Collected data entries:
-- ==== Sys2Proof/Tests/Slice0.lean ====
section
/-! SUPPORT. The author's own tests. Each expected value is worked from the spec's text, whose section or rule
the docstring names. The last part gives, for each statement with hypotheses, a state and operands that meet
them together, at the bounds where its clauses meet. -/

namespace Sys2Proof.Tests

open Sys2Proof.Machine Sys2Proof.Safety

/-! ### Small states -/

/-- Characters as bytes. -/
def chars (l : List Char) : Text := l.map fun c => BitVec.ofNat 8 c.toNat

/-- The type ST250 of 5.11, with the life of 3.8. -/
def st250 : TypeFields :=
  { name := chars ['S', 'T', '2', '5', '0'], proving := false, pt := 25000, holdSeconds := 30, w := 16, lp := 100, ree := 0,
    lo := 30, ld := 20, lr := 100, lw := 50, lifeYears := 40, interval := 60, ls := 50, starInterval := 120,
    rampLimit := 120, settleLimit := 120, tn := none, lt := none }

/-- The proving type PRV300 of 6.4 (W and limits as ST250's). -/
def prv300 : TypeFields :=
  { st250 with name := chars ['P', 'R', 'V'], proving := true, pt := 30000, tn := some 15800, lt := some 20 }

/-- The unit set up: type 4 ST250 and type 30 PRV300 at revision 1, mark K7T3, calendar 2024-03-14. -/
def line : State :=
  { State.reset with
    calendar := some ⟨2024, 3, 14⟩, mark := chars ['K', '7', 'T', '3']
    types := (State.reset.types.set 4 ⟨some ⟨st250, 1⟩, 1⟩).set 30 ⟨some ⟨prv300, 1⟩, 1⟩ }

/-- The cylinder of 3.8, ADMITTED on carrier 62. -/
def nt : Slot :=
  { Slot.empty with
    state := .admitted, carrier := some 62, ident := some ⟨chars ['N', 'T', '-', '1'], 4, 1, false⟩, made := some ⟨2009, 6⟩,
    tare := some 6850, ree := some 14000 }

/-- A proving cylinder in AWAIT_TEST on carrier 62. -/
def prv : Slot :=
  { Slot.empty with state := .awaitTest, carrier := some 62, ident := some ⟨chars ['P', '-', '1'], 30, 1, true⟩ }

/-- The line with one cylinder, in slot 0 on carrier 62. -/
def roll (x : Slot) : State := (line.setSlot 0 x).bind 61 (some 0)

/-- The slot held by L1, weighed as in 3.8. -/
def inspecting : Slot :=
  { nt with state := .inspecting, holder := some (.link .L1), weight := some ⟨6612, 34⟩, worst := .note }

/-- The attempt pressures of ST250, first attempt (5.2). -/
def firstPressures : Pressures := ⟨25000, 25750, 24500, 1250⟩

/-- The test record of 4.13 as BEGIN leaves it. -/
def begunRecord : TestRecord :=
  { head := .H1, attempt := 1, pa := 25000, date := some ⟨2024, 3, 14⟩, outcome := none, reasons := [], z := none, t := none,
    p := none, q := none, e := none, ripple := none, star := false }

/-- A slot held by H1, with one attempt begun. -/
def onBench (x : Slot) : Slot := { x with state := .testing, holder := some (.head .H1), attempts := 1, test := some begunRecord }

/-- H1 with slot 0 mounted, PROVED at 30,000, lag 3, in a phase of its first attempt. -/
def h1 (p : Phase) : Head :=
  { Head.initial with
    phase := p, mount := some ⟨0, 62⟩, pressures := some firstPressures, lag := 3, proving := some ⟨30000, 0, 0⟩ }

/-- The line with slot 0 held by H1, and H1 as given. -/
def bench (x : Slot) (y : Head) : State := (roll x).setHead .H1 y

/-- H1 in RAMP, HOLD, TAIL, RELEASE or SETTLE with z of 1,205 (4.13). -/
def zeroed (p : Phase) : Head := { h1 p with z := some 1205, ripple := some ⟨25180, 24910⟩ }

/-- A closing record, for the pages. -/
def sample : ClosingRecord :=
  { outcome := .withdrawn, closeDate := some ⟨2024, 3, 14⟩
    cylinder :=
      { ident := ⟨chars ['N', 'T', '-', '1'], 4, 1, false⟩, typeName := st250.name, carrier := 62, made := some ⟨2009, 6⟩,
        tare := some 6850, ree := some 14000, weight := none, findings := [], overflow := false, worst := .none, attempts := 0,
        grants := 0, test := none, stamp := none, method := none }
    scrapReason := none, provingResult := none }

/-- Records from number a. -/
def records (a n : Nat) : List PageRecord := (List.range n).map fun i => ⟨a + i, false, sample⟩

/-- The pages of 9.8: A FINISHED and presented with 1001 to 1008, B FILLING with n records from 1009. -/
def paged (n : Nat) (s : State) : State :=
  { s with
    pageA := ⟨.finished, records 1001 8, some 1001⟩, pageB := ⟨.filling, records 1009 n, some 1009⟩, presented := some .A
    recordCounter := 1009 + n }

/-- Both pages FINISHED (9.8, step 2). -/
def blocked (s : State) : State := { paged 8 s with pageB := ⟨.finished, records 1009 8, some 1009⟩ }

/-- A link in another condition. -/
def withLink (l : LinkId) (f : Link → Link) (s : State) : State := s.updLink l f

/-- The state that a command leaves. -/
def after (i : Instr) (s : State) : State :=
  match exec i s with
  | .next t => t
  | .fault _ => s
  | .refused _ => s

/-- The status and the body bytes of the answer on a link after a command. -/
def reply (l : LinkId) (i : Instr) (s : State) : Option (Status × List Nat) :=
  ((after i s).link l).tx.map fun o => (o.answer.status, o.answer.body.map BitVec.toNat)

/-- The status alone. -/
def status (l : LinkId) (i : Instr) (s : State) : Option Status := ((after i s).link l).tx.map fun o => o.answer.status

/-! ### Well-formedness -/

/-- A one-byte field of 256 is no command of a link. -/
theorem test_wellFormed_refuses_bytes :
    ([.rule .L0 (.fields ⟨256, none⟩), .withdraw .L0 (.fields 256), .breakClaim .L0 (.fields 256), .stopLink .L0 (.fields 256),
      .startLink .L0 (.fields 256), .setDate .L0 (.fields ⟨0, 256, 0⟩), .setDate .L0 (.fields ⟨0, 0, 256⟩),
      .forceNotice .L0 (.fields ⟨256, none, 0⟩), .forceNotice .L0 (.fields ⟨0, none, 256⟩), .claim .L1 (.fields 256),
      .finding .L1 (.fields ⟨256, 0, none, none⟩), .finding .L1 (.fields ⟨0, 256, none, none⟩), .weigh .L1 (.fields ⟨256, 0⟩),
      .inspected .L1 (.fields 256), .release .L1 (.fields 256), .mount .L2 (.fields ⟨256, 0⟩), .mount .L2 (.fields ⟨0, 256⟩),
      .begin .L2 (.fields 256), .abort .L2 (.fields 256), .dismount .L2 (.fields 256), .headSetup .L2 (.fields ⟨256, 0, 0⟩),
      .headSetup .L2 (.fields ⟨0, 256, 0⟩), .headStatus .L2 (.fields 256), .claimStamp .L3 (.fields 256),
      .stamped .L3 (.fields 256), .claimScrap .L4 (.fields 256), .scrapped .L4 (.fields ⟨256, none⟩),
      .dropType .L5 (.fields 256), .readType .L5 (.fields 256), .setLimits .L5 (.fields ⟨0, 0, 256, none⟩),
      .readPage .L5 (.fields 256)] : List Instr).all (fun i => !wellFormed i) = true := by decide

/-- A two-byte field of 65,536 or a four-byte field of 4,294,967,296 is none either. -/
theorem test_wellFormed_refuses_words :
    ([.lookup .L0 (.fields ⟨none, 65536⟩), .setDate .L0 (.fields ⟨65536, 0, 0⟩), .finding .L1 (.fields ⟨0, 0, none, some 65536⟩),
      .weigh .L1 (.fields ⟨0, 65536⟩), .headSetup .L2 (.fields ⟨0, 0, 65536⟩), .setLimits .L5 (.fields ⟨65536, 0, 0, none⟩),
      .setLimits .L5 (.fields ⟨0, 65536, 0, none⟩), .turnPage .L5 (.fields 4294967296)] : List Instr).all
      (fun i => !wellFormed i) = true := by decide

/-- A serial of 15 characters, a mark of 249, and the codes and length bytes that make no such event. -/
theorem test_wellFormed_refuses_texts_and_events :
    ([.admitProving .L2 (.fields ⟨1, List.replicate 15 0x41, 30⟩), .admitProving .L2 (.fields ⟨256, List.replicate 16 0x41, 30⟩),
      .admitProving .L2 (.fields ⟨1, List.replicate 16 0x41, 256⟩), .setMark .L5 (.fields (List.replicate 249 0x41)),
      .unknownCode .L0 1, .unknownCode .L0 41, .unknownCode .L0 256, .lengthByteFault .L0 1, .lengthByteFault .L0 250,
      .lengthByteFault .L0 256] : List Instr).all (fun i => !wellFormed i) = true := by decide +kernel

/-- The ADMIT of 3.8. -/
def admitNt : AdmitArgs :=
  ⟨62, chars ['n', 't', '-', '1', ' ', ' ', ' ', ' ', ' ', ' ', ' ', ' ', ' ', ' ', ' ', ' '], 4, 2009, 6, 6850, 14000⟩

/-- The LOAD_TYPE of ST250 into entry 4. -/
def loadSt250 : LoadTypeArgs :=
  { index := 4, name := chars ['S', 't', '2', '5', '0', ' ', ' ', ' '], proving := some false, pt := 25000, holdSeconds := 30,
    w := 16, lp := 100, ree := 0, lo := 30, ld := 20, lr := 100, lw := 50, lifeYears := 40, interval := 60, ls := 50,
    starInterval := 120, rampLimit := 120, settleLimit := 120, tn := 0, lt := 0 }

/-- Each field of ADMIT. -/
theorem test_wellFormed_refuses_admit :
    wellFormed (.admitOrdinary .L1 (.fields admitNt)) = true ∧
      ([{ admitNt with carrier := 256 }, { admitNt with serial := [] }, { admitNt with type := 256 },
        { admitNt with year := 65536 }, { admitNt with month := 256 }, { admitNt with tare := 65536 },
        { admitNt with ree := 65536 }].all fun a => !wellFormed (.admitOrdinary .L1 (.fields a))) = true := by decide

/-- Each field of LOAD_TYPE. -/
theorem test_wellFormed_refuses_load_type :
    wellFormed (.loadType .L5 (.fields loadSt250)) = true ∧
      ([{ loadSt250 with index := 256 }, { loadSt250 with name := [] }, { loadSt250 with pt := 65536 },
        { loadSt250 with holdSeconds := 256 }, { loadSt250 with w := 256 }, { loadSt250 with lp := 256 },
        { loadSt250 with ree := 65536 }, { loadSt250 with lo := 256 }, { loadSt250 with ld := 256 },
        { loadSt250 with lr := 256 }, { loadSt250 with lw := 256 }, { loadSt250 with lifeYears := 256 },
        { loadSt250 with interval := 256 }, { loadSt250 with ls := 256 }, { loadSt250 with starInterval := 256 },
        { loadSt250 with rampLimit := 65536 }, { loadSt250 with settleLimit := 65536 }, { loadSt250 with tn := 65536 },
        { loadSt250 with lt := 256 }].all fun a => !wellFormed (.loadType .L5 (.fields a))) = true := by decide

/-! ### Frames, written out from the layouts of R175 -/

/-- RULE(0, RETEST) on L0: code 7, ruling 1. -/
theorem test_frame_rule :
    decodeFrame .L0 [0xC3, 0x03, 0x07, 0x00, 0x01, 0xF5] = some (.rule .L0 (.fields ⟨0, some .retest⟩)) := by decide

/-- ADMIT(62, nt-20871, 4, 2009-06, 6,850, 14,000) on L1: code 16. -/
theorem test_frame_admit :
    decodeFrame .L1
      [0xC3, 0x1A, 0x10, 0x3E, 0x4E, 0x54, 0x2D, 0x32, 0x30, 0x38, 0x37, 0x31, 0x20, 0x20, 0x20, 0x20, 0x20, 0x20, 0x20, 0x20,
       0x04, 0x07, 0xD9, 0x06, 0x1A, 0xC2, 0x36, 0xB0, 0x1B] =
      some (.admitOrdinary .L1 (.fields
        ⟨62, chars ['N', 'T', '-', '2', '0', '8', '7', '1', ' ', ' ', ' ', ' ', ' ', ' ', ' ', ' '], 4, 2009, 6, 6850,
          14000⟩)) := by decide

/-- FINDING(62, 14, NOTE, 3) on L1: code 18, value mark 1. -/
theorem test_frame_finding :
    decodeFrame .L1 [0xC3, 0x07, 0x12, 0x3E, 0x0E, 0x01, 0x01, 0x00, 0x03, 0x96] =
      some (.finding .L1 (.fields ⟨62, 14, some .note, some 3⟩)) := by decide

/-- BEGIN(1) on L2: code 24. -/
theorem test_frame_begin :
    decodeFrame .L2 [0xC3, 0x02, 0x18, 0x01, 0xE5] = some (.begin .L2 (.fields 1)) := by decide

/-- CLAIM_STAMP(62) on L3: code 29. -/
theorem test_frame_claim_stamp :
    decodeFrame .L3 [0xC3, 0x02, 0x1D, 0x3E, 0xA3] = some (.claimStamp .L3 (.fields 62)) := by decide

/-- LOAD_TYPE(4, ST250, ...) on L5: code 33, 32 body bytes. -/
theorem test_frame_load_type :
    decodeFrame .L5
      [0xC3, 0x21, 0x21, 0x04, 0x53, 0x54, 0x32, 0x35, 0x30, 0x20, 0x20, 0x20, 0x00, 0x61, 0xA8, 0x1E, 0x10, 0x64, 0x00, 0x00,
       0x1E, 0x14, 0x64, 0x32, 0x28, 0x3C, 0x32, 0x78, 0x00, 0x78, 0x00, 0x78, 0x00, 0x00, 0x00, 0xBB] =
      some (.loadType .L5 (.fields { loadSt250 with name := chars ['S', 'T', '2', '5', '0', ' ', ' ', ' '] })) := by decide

### Your goal
Lines from the entries that contain the string "holder" are what must be copied.

### Response
  { nt with state := .inspecting, holder := some (.link .L1), weight := some ⟨6612, 34⟩, worst := .note }
def onBench (x : Slot) : Slot := { x with state := .testing, holder := some (.head .H1), attempts := 1, test := some begunRecord }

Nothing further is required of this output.